What is needed | Scan the records for lines holding "hdrs". Say how many there are and give nothing else.

Raw data |
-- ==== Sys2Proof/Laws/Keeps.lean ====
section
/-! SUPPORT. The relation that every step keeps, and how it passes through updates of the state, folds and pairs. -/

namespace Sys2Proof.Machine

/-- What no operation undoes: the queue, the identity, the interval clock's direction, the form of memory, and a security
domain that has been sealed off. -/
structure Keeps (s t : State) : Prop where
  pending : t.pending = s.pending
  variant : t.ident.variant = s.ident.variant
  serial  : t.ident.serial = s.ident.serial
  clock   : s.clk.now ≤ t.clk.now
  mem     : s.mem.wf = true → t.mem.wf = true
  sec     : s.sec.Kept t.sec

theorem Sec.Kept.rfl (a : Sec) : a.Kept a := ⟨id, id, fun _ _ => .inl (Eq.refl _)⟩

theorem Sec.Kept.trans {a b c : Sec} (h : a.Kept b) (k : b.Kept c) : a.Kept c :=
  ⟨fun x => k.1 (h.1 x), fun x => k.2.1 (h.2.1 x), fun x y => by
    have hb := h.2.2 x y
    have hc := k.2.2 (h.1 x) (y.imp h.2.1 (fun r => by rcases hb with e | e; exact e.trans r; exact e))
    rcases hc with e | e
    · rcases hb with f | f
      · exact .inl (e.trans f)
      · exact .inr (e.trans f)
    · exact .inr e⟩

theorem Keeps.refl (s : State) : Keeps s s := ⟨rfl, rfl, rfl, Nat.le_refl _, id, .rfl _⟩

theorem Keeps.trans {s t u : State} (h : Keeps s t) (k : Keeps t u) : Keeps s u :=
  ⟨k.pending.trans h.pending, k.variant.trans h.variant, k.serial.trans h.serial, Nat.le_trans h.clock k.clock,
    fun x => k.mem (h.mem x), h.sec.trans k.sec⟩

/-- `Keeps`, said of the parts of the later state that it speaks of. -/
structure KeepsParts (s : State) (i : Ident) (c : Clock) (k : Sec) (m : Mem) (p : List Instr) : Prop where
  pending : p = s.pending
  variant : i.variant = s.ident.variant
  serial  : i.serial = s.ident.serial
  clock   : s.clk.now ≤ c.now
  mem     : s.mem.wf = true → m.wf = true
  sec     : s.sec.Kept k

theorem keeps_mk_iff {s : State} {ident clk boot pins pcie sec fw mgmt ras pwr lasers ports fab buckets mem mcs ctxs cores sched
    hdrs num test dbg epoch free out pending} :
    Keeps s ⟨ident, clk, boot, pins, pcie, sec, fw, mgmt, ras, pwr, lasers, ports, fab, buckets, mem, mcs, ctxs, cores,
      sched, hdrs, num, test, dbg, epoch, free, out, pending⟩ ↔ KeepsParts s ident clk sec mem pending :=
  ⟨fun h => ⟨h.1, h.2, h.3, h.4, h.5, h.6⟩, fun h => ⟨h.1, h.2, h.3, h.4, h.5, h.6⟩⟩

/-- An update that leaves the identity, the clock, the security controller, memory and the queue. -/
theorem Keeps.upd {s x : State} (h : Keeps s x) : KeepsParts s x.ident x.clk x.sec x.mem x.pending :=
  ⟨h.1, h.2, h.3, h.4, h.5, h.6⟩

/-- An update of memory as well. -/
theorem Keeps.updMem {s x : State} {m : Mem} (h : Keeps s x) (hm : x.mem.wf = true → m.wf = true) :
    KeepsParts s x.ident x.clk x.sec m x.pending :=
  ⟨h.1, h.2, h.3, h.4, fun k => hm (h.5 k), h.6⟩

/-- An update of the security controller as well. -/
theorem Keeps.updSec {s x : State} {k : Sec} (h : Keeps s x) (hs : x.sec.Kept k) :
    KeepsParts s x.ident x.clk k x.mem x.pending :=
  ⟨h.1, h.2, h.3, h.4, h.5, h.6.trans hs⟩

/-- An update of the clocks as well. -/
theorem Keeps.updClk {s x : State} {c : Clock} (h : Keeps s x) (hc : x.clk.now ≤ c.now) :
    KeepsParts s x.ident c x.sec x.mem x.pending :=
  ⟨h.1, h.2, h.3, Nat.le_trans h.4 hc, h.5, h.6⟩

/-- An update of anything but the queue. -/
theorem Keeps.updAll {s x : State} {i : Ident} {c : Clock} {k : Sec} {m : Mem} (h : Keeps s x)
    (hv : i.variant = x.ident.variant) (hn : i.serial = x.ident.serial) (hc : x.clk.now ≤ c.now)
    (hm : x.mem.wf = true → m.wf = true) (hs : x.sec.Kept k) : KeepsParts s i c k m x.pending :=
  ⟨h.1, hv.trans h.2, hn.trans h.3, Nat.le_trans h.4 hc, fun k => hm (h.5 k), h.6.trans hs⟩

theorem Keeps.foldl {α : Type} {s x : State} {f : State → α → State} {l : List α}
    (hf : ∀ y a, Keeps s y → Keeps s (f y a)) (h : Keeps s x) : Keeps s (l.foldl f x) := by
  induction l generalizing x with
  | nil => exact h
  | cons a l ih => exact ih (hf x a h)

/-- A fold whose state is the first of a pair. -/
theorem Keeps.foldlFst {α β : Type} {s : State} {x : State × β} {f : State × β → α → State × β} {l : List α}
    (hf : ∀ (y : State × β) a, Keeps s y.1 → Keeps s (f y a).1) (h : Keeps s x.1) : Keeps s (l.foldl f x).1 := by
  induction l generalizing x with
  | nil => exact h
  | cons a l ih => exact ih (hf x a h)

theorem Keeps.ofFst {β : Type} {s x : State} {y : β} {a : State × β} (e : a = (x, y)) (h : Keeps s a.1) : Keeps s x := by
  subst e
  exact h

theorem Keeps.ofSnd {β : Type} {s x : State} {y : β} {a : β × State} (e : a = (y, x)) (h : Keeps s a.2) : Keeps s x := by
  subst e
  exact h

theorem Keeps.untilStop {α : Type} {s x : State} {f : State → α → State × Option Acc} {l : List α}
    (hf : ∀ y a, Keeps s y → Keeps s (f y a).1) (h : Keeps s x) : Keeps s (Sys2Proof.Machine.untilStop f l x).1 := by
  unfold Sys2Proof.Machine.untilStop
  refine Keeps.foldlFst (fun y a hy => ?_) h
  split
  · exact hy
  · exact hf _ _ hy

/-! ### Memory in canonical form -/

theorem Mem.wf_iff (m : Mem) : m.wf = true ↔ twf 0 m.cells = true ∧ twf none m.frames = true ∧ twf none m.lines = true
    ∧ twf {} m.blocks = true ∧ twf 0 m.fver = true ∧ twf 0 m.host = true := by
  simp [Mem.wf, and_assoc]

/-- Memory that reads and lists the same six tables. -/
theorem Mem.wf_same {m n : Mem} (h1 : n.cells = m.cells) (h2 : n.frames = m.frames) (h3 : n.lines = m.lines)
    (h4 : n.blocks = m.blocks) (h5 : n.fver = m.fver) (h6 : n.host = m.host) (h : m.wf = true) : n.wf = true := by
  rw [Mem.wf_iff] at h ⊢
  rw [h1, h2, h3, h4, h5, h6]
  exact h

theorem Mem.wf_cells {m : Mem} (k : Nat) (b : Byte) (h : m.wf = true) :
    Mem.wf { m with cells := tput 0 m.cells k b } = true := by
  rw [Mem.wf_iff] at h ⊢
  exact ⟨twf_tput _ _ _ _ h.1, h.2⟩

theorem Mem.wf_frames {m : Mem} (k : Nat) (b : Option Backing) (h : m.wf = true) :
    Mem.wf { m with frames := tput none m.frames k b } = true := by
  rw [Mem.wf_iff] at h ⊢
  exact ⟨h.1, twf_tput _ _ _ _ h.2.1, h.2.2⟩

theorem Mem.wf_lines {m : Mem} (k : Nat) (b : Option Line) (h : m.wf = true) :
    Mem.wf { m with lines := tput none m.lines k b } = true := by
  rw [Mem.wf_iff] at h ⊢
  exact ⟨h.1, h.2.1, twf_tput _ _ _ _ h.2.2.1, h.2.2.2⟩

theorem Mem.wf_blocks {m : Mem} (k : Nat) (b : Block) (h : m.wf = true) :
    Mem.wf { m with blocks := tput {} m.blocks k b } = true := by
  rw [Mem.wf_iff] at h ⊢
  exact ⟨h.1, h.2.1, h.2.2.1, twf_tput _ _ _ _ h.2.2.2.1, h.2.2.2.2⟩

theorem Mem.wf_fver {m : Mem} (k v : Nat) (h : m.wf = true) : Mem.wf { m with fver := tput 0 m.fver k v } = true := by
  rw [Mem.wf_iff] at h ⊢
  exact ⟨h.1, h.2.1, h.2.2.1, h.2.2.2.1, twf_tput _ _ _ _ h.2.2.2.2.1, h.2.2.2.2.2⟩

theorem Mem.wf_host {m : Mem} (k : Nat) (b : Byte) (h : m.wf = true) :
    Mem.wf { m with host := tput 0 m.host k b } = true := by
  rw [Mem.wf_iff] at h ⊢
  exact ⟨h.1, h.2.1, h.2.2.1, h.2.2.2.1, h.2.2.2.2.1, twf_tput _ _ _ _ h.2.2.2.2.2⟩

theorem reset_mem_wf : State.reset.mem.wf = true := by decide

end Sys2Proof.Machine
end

Problem solution | 2